Ursa Major, which is developing liquid engines for launch vehicles, in-space propulsion, and hypersonic weapons, on Monday introduced an additive manufacturing solution for producing solid rocket motors (SRMs) at scale and more affordably than legacy processes and is also developing its own SRMs to strengthen the defense industrial base for munition and missile propulsion.
Lynx is Ursa Major’s answer to legacy, inflexible production lines for SRMs, offering customers an affordable, adaptable, scalable additive manufacturing system that with one click can switch between castings. Lynx uses the company’s metallic additive manufacturing and automated composites manufacturing.
One Lynx production cell, which needs between about 1,500 and 2,000 square feet of shop space, can 3D print about 1,640 motor casings per year for man-portable missile systems such as the Javelin anti-tank system. The current surge production rate for Javelin is about 2,100 annually, the company said.
A Lynx 3D printing machine could produce the components necessary to build the motors for 260 Guided Multiple Launch Rocket Systems (GMLRS) annually, the company said.
Depending on the demand for a particular missile, “you could copy and paste a Lynx cell” to increase the rocket motors for a weapon, Joe Laurienti, founder and CEO of Ursa Major, told Defense Daily
on Nov. 17 ahead of his company’s announcement. “So, it’s extremely modular.”
A Defense Department “partner” two years ago suggested to the company it get into the SRM business, seeing that this area of the supply chain would be a bottleneck within the defense industrial base for a specific program, Laurienti said. The initial answer was “no,” because the company did not want to “just jump into a new technology,” he said.
Still, Laurienti and his team mulled the idea and examined what it could bring to bear for the SRM space while continuing develop its liquid propulsion technology.
“The first thought we had was what is really needed here is flexibility,” he said. “It’s negating the need to stand up a 40-year-old factor to backfill a system that we may or may not need in two years.
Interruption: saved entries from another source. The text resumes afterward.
-- ==== Sys2Proof/Machine/Control.lean ====
section
/-! DEFINITION. Control transfer (40_control R120 to R130). Each meaning runs after the fetch, with PC = A + 2. -/

namespace Sys2Proof.Machine

/-- `00EE` (R121). -/
def execRet (s : State) : Outcome := guarded s.popFault (s.popped.setPc s.stackTop)

/-- `1nnn` (R122). -/
def execJp (nnn : BitVec 12) (s : State) : Outcome := .next (s.setPc (addrWord nnn))

/-- `2nnn`: the value pushed is PC, the address after the call (R123). -/
def execCall (nnn : BitVec 12) (s : State) : Outcome :=
  guarded s.pushFault ((s.pushed s.pc).setPc (addrWord nnn))

/-- `3xkk` (R124). -/
def execSeImm (x : Reg) (kk : Byte) (s : State) : Outcome := .next (s.skipIf (s.getV x == kk))

/-- `4xkk` (R125). -/
def execSneImm (x : Reg) (kk : Byte) (s : State) : Outcome := .next (s.skipIf (s.getV x != kk))

/-- `5xy0` (R126). -/
def execSeReg (x y : Reg) (s : State) : Outcome := .next (s.skipIf (s.getV x == s.getV y))

/-- `9xy0` (R127). -/
def execSneReg (x y : Reg) (s : State) : Outcome := .next (s.skipIf (s.getV x != s.getV y))

/-- `bnnn` (R128). -/
def execJpV0 (nnn : BitVec 12) (s : State) : Outcome := .next (s.setPc (s.indexedTarget nnn))

end Sys2Proof.Machine
end

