-- ==== Sys2Proof/Machine/Index.lean ====
section
/-! DEFINITION. The index register and the memory transfers (43_index_memory R230 to R238). -/

namespace Sys2Proof.Machine

/-- `annn` (R231). -/
def execLdI (nnn : BitVec 12) (s : State) : Outcome := .next (s.setI (addrWord nnn))

/-- `fx1e`: no flag (R232). -/
def execAddIVx (x : Reg) (s : State) : Outcome := .next (s.setI (s.indexPlus (s.getV x)))

/-- `fx29` (R233; decision D12). -/
def execLdFVx (x : Reg) (s : State) : Outcome := .next (s.setI (s.glyphAddr (s.getV x)))

/-- `fx33` (R234). -/
def execLdBVx (x : Reg) (s : State) : Outcome :=
  guarded (s.rangeFault .bcd 3) (s.stored s.ea (bcdDigits (s.getV x)))

/-- `fx55` (R235). -/
def execStoreRegs (x : Reg) (s : State) : Outcome :=
  guarded (s.rangeFault .storeRegs (x.val + 1)) ((s.stored s.ea (s.regsUpTo x)).advanceI (x.val + 1))

/-- `fx65`: every byte is read before a register is written (R236). -/
def execLoadRegs (x : Reg) (s : State) : Outcome :=
  guarded (s.rangeFault .loadRegs (x.val + 1))
    ((s.loadedRegs (s.mem.readBytes s.ea (x.val + 1))).advanceI (x.val + 1))

end Sys2Proof.Machine
end

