-- ==== Sys2Proof/Safety.lean ====
section
/-! DEFINITION. What holds at every instruction boundary (10_state R35), and what a run without a fault is. -/

namespace Sys2Proof.Machine

/-- The invariant of an instruction boundary: SP in [0, STACK_SLOTS] and `dirty` false (10_state R35), the parameters
within their constraints (00_scope R6), memory in canonical form. The register widths of R35 are the fields' types. -/
structure State.Inv (s : State) : Prop where
  /-- 10_state R35.1. -/
  spInRange : s.sp.toNat ≤ s.params.stackSlots
  /-- 10_state R35.2. -/
  notDirty : s.dirty = false
  /-- 00_scope R6. -/
  paramsWf : s.params.wf = true
  /-- The canonical form of memory. -/
  memWf : s.mem.wf

/-- The run of `k` steps from `s` meets no fault (60_exceptions R300). -/
def runsWithoutFault (k : Nat) (s : State) : Prop := ∃ t, Sys2Proof.core.run k s = .next t

/-- A program that has reached a jump to itself, the ISA's idle loop (60_exceptions R344). -/
def idles (s : State) : Prop := s.fetchable = true ∧ decodeWord (s.mem.readWord s.pc.toNat) = some (.jp (s.pc.setWidth 12))

end Sys2Proof.Machine
end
So, obviously our background in 3D printing, materials development, automated manufacturing is perfect for that because we can work on one system one day and a very different system the next day and the factory doesn’t mind. There are no switching costs.”
Ursa Major’s approach to additive manufacturing can produce SRMs between 2 inches and 22.5 inches in diameter, covering common missile systems ranging from Javelin and the man-portable Stinger anti-aircraft missile to GMLRS and advanced air defense systems.
“We’re excited about that range, because there are a lot of systems that fit in there,” Laurienti said.” I think everything we’ve mentioned today—Stinger, Javelin, smaller munitions, Patriot, AMRAAM—all that fits in that size range.”
Laurienti also said that Ursa Major’s process can work with any propellants, whether government or industry-produced, so that the company can partner with anyone. Ursa Major will produce some of its own energetics and is currently doing so at “prototype scale,” he said.
Lynx is already building motors and by the end of 2024 Ursa Major expects to demonstrate low-rate production, he said.
The company also expects to announces its first SRM product later this year or early next year and at least another motor product in 2024, Laurienti said. The first product is still in development and prototyping and the forthcoming announcement will be a status “snapshot” of “hardware testing and design around the qualification system,” he said.
Ursa Major is a Colorado-based startup that has between 220 and 230 employees. The company is developing several liquid rocket engines for small and medium launch vehicles, hypersonics, missile defense, and in-space propulsion, and is designing an engine for medium and heavy launches.
Currently, the primary suppliers of SRMs are L3Harris Technologies [LHX] and Northrop Grumman [NOC]. X-Bow Systems, another small startup, is also developing large-diameter SRMs for hypersonic missiles. And Anduril Technologies, through its acquisition in June of Adranos, is also in the SRM business.